Why Does Red Mean “Stop” and Green Mean “Go”? The History of Stoplights
Everyone, even small children, seems to intuitively know that the color red means “stop” and green means “go.” Today, we may take stoplights for granted—or curse them for slowing us down—but stoplights were an important invention, forever linking these colors with movement.
The First Stoplights
Shortly after the first automobile, there was the first automobile accident. As a preventative measure, many cities and larger towns erected traffic towers at busy intersections, but they were hilariously rudimentary compared to modern stoplights, with traffic officers manually signaling oncoming traffic by flashing different colored lights. It soon became clear that traffic rules needed to be standardized so that drivers would always know which color meant “stop” and which color meant “go," and when picking the colors, traffic officials took a cue from the railroads, which originally featured white lights for "go," green lights for "caution," and yellow lights for "stop" but by that time had adopted the modern color maxim after falling lenses proved the disaster of using white lights for "go." Red just didn't have a "go" feel to it, being the color of blood and panic, so the whole scheme was redone.
In 1920, a police officer named William Potts developed the four-direction traffic signal, which was installed in Detroit at the intersection of Woodward Avenue and Fort Street. Potts’s invention was well received, but it still required a person to observe the traffic and flip the switches to turn on the colored lights, so as the '20s progressed, clever inventors worked on developing automatic traffic signals. One inventor tried making a signal that changed with sound, featuring a sign instructing drivers to honk their horns as they approached the intersection, but some cars didn’t have horns, sometimes two cars honked at the same time, and mischievous children liked to blow whistles and bang pans to change the signal.
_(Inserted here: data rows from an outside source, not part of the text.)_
/-- Settles O9. -/
theorem regularPassageCountsVehicle : Obligations.RegularPassageCountsVehicle := by
  refine ⟨fun s l e rest hrun hq hl hmode => ⟨fun hp hloop hk hi => ?_, fun tA tB hp hloop hk hv => ?_, fun t0 w hp hloop hk hi hw => ?_⟩,
    fun s l e rest tA tB w hrun hq hl hloop hk hp hv hmode hw hcount hiv hpaired => ?_, fun s l e rest hrun hq hl => ?_⟩
  · subst hl
    refine exec_edgeTaken_of_lane hrun hq (by rw [hp]; decide) ((takeEdge_begins hp hloop hk).trans ?_)
    simp [hi, hmode]
  · subst hl
    refine exec_edgeTaken_of_lane hrun hq (by rw [hp]; decide) ((takeEdge_secondLoop hp hloop hk hv).trans ?_)
    simp [hmode]
  · subst hl
    refine exec_edgeTaken_of_lane hrun hq (by rw [hp]; decide) ((takeEdge_clearsFirst hp hloop hk).trans ?_)
    rw [credited_of_on hi rfl, hi, hw]
    rfl
  · subst hl
    refine exec_edgeTaken_of_lane hrun hq (by rw [hp]; decide) ((takeEdge_ends hp hloop hk hv rfl).trans ?_)
    obtain ⟨hcredit, hfilter⟩ := closed_off (p := .b) (t := e.time) (m := s.lane e.lane) fun iv h => by rw [hiv iv h]; decide
    rw [hcredit, hfilter, if_pos hmode, if_pos (by omega), hw, Option.map_id]
    show LaneState.mk _ _ _ _ (some (w.addVehicle _)) _ _ _ = _
    rw [vehicleSpeed_of_times, addVehicle_ite w hcount]
    rfl
  · subst hl
    intro m after oneMore credited
    refine ⟨fun hp hloop hk => ?_, fun v hp hloop hk hv => ?_, fun hp hloop hk => ?_, fun v hp hloop hk hv hc => ?_⟩
    · exact exec_edgeTaken_of_lane hrun hq (by rw [hp]; decide) (takeEdge_begins hp hloop hk)
    · exact exec_edgeTaken_of_lane hrun hq (by rw [hp]; decide) (takeEdge_secondLoop hp hloop hk hv)
    · refine exec_edgeTaken_of_lane hrun hq (by rw [hp]; decide) ((takeEdge_clearsFirst hp hloop hk).trans ?_)
      rw [← hloop]
      rfl
    · refine exec_edgeTaken_of_lane hrun hq (by rw [hp]; decide) ?_
      cases hcounted : v.counted with
      | true => exact (takeEdge_ends_counted hp hloop hk hv hcounted).trans (by rw [← hloop]; rfl)
      | false =>
        refine (takeEdge_ends hp hloop hk hv hcounted).trans ?_
        rw [if_neg (hc.resolve_left (by simp [hcounted])), ← hloop]
        rfl

end Sys2Proof.Machine
end

section
/-! What a review of the Speed Computer's requests leaves of the lanes, the windows and the displays (R25, R90, R138). -/

namespace Sys2Proof.Machine

/-! ### Placing and withdrawing requests changes rows alone -/

/-- `t` differs from `s` in the rows of the request table at most. -/
structure SameButRows (s t : State) : Prop where
  same : SameButAsa s t
  msu : t.msu = s.msu
  queue : t.asa.queue = s.asa.queue
  nextTag : t.asa.nextTag = s.asa.nextTag
  display : ∀ a, t.display a = { s.display a with row := (t.display a).row }

theorem SameButRows.refl (s : State) : SameButRows s s := ⟨.refl s, rfl, rfl, rfl, fun _ => rfl⟩

theorem SameButRows.trans {s t u : State} (h : SameButRows s t) (g : SameButRows t u) : SameButRows s u :=
  ⟨h.same.trans g.same, g.msu.trans h.msu, g.queue.trans h.queue, g.nextTag.trans h.nextTag,
    fun a => by rw [g.display a, h.display a]⟩

theorem setRow_rows (s : State) (a : Addr) (x : List Request) :
    SameButRows s (s.setDisplay a { s.display a with row := x }) := by
  refine ⟨setDisplay_same .., rfl, rfl, rfl, fun b => ?_⟩
  rw [display_setDisplay]
  split
  case isTrue h => rw [h]
  case isFalse => rfl

theorem place_rows (s : State) (a : Addr) (r : Request) : SameButRows s (s.place a r) := setRow_rows ..

theorem withdraw_rows (s : State) (a : Addr) (lv : Level) (src : Source) : SameButRows s (s.withdraw a lv src) := setRow_rows ..

theorem keepRequests_rows (s : State) (f : Addr → Request → Bool) : SameButRows s (s.keepRequests f) := by
  refine ⟨keepRequests_same .., rfl, rfl, rfl, fun a => ?_⟩
  have hget : (s.keepRequests f).display a = { s.display a with row := (s.display a).row.filter (f a) } := Per8.get_build ..
  rw [hget]

theorem foldl_rows {α : Type} (f : State → α → State) (h : ∀ s x, SameButRows s (f s x)) (xs : List α) (s : State) :
    SameButRows s (xs.foldl f s) :=
  foldl_keeps SameButRows .refl (fun _ _ _ => .trans) f h xs s

theorem placeAll_rows (s : State) (rs : List (Addr × Request)) : SameButRows s (s.placeAll rs) :=
  foldl_rows _ (fun _ _ => place_rows ..) rs s

theorem setSpc_rows (s : State) (a : Addr) (lv : Level) (x : Option Aspect) : SameButRows s (s.setSpc a lv x) := by
  cases x
  · exact withdraw_rows ..
  · exact place_rows ..

theorem setEnd_rows (s : State) : SameButRows s s.setEnd := foldl_rows _ (fun _ _ => setSpc_rows ..) _ s

theorem setSpeed_rows (s : State) : SameButRows s s.setSpeed := foldl_rows _ (fun _ _ => setSpc_rows ..) _ s

theorem setLegends_rows (s : State) : SameButRows s s.setLegends := (setSpc_rows ..).trans (setSpc_rows ..)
In the end, the most efficient method of automating traffic signals was to set them on a timer. The drawback to this system, of course, is that sometimes cars have to sit and wait for the light to turn green when there were no other cars in the opposite direction, but it was the best solution. By 1935, the Federal Highway Administration officially adopted traffic signals using red, yellow, and green as the standard for all of the nation’s roads.